Raul Seixas sempre leu e gostou de filosofia, vindo mesmo, desde cedo, a desconfiar da existência da verdade absoluta. Ao iê-iê-iê ingênuo e romântico presente na cena musical brasileira dos anos de 1960, Raul Seixas, através das letras de suas canções, acrescentou desassossegos para a construção de uma sociedade galgada na lei e na moral do mais forte.
Em 1968 grava o primeiro LP, Raulzito e os Panteras, também neste período realiza composições que são gravadas por outros interpretes.
Após este momento, com outros companheiros de aventura, e sem a devida permissão, grava e lança o LP: Sociedade da Grã-Ordem Kavernista Apresenta Sessão das 10 – o que resulta na sua demissão da gravadora CBS, onde era produtor musical.
Com os Beatles [ALVES: 1993, 27]Raul percebeu que poderia usar a música para dizer o que ele pensava – era isso que faziam os Beatles. Raul começa a compor, para dizer em suas músicas, o que ele pensava.
Em 1972 participa do Festival Internacional da Canção com Let Me Sing, Let Me Sing e Eu Sou Eu, Nicuri É O Diabo. Gravou em 1973 o LP Kring-Há, Bandolo!, onde aparecem sucessos como “Ouro de Tolo’, “Metamorfose Ambulante”, “Mosca na Sopa”, entre outros. Ganhando, a partir de então, notoriedade nacional como cantor e compositor.
Grava, em 1974, o LP Gita, que lhe garante um disco de ouro e traz músicas como “Medo da Chuva”, “As Aventuras de  Raul Seixas na Cidade de Thor”, “Sociedade Alternativa”, “S.O.S”, “Gita” e “O Trem das Sete”.
Gravou muitos outros discos. Foi polêmico e controverso. Tornou-se um artista ímpar em nossa cultura brasileira. Disse não pertencer a nenhum grupo dentro da linha evolutiva da música popular brasileira e buscou abrir portas para “verdades” individuais, as suas e as dos outros.
Este mesmo Raul Seixas, vítima de uma parada cardíaca causada por pancreatite crônica, morreu em São Paulo em 21 de agosto de 1989.

PALAVRAS CRUZADAS

            Nietzsche escolheu e utilizou, principalmente, o aforismo como forma de inquietar o mundo através de seu pensamento. Em livros construídos com a matéria, perspicácia e maestria de um grande artista consciente da força e da beleza de sua arte, nos legou inconformismos e desconfianças que ainda hoje soam como marteladas que podem dobrar até os mais densos metais.
CHAUÍ [1994:354], aludindo ao pensamento de Nietzsche, nos diz que:

Contra a moral dos escravos, afirma-se a moral dos senhores ou a ética dos melhores, dos aristoi, a moral aristocrática, fundada nos instintos vitais, nos desejos e naquilo que Nietzsche chama de vontade de potência, cujo modelo se encontra nos guerreiros belos e bons das sociedades antigas, baseadas na guerra, nos combates e nos jogos, nas disputas pela glória e pela fama, na busca da honra e da coragem. Essa concepção encontra-se em Nietzsche e em vários filósofos contemporâneos.” [CHAUÍ, 1994: 354]

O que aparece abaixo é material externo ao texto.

-- ==== Sys2Proof/Machine/RegMap.lean ====
section
/-! DEFINITION. Machine/RegMap.lean: every register of the host map (R387 and the register tables R77, R111, R144, R161,
R186, R210, R238, R268, R269, R298, R327, R340, R353, R408 to R410, R420), field by field. -/

namespace Sys2Proof.Machine

/-- The access codes of R8. `b` RWB, `i` RWI, `o` RO, `c` ROC, `w` WO, `s` SET. -/
inductive Acc where
  | b | i | o | c | w | s
  deriving DecidableEq, Repr

/-- One field of a register: its block and offset, lowest bit and width, access code and reset value.
`sts` are the strides of the arrays the register stands in; `so` marks a stopped-only field, `sa` one that only SAFETY
may write (R393), `lk` the bit of LKF_LOCK that guards it (R394), `der` a field computed when it is read. -/
structure Fld where
  blk : Nat
  off : Nat
  lo : Nat
  w : Nat
  acc : Acc
  rst : Nat := 0
  sts : List Nat := []
  so : Bool := false
  sa : Bool := false
  lk : Option Nat := none
  der : Bool := false
  unit : Nat := 0
  deriving DecidableEq, Repr

/-- A register: its array dimensions as (count, stride) pairs, how many units its select register opens, its fields. -/
structure Reg where
  blk : Nat
  off : Nat
  dims : List (Nat × Nat)
  units : Nat
  flds : List Fld
  deriving DecidableEq, Repr

/-- The offset that an array index adds. -/
def strideSum : List Nat → List Nat → Nat
  | st :: sts, i :: ix => st * i + strideSum sts ix
  | _, _ => 0

/-- The field at an array index. -/
def Fld.at (f : Fld) (ix : List Nat) : Fld := { f with off := f.off + strideSum f.sts ix }

/-- The field of one unit behind a select register. -/
def Fld.un (f : Fld) (u : Nat) : Fld := { f with unit := u }

/-- The key under which a field's value is stored. -/
def Fld.key (f : Fld) : Nat := f.lo + 32 * (f.off + 65536 * (f.blk + 16 * f.unit))

/-- The fused base address plus the port number (R166), in its low 32 bits or its high 16. -/
def macPart (port : Nat) (hi : Bool) : Nat :=
  let m := (ofBE (slice Config.baseMac 0 6) + port) % 2 ^ 48
  if hi then m / 2 ^ 32 else m % 2 ^ 32

/-- The group that UPD_ASSIGNb holds after reset (R397). -/
def updDefault (b : Nat) : Nat := [0, 11, 1, 2, 0, 3, 4, 5, 6, 7, 8, 9, 10, 0, 0, 0].getD b 0

/-- PWR_COEF as R333 gives the coefficients, in mW. -/
def pwrCoef (i : Nat) : Nat := [2650, 150, 40, 3, 180, 180, 60, 8, 12, 1, 40, 300].getD i 0

/-- The reset value of a field, with the resets that differ by unit: REF_SLOTn_CFG RANK_OVR and DRIFT_TOL, the receive
queues, STR_CTX_SSRC, SUP_PATH_SHIFT, the update groups, the coefficients, the queue policies and the module buses. -/
def Fld.reset (f : Fld) : Nat :=
  if f.blk = 0 ∧ 0x1040 ≤ f.off ∧ f.off < 0x1080 then updDefault ((f.off - 0x1040) / 4)
  else if f.blk = 2 ∧ f.off = 0x200 ∧ f.lo = 16 then 20
  else if f.blk = 2 ∧ f.off = 0x240 ∧ f.lo = 16 then 40
  else if f.blk = 2 ∧ f.off = 0x24C then 50
  else if f.blk = 5 ∧ f.off % 0x4000 = 0x500 ∧ f.lo = 31 then 1
  else if f.blk = 5 ∧ f.off % 0x4000 = 0x500 ∧ f.lo = 0 then 320
  else if f.blk = 5 ∧ (f.off = 0x4010 ∨ f.off = 0x4014 ∨ (0x410 ≤ f.off % 0x4000 ∧ f.off % 0x4000 < 0x420)) then
    macPart (if f.off = 0x4010 ∨ f.off = 0x4014 then 4 else f.off / 0x4000) (decide (f.off % 8 = 4))
  else if f.blk = 6 ∧ f.off = 0x21C then 0x4F560000 + f.unit
  else if f.blk = 10 ∧ f.off = 0x10C then 1365 * f.unit
  else if f.blk = 12 ∧ 0x100 ≤ f.off ∧ f.off < 0x130 then pwrCoef ((f.off - 0x100) / 4)
  else if f.blk = 13 ∧ (f.off = 0x100 ∨ f.off = 0x120) ∧ f.lo = 31 then 1
  else if f.blk = 14 ∧ 0x100 ≤ f.off ∧ f.off < 0x180 ∧ f.off % 16 = 0 ∧ f.lo = 8 then (f.off - 0x100) / 16 % 4
  else f.rst

namespace F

Incluímos neste rol o mago inglês Aleister Crowley que muito influenciou o pensamento de Raul Seixas e Paulo Coelho, este, seu parceiro mais constante.

Nas letras de suas canções, como propôs Nietzsche em sua filosofia, Raul Seixas realiza, e também sugere, uma “transvaloração” de valores – dos valores presentes e vigentes em nossa sociedade. Esta inquietação é passada para os seus fãs, capturados pela audição, de maneira rápida e agradável através da pulsante batida  do rock’n’roll, conseguindo assim, mesmo que não saibam da fonte primeira, um grande número de interessados para este pensamento – algo que a obra de Friedrich Nietzsche, pela natureza de sua filosofia, pela construção e não convencionalidade de suas idéias, ainda não conseguiu alcançar em nosso meio.
            Raul é um filósofo no sentido de manter acesa a chama das indagações sobre o mundo e a vida, possuindo frente a estas questões uma verdadeira atitude filosófica, pois segundo CHAUÍ [1994],
 
[...] interrogando-se a si mesmo, desejando conhecer por que cremos no que cremos, por que sentimos o que sentimos e o que são as nossas crenças e os nossos sentimentos. Esse alguém estaria começando a adotar o que chamamos de atitude filosófica. Assim, uma primeira resposta à pergunta “O que é filosofia?” poderia ser: A decisão de não aceitar como óbvias e evidentes as coisas, as idéias, os fatos, as situações, os valores, os comportamentos de nossa existência cotidiana; jamais aceitá-los sem antes havê-los investigado e compreendido. [CHAUÍ,1994:12].


E segundo MARTON [2000: 47],


[...] é preciso coragem para praticar a desconfiança, descartar os pré-juízos, evitar as convicções. É preciso destemor para desfazer-se de hábitos, abandonar comodidades, renunciar à segurança. É preciso ousadia para abrir mão de antigas concepções, desistir de mundos hipotéticos, libertar-se de esperanças vãs. Enfim, é longo o processo para o espírito tornar-se livre [MARTON, 2000: 47].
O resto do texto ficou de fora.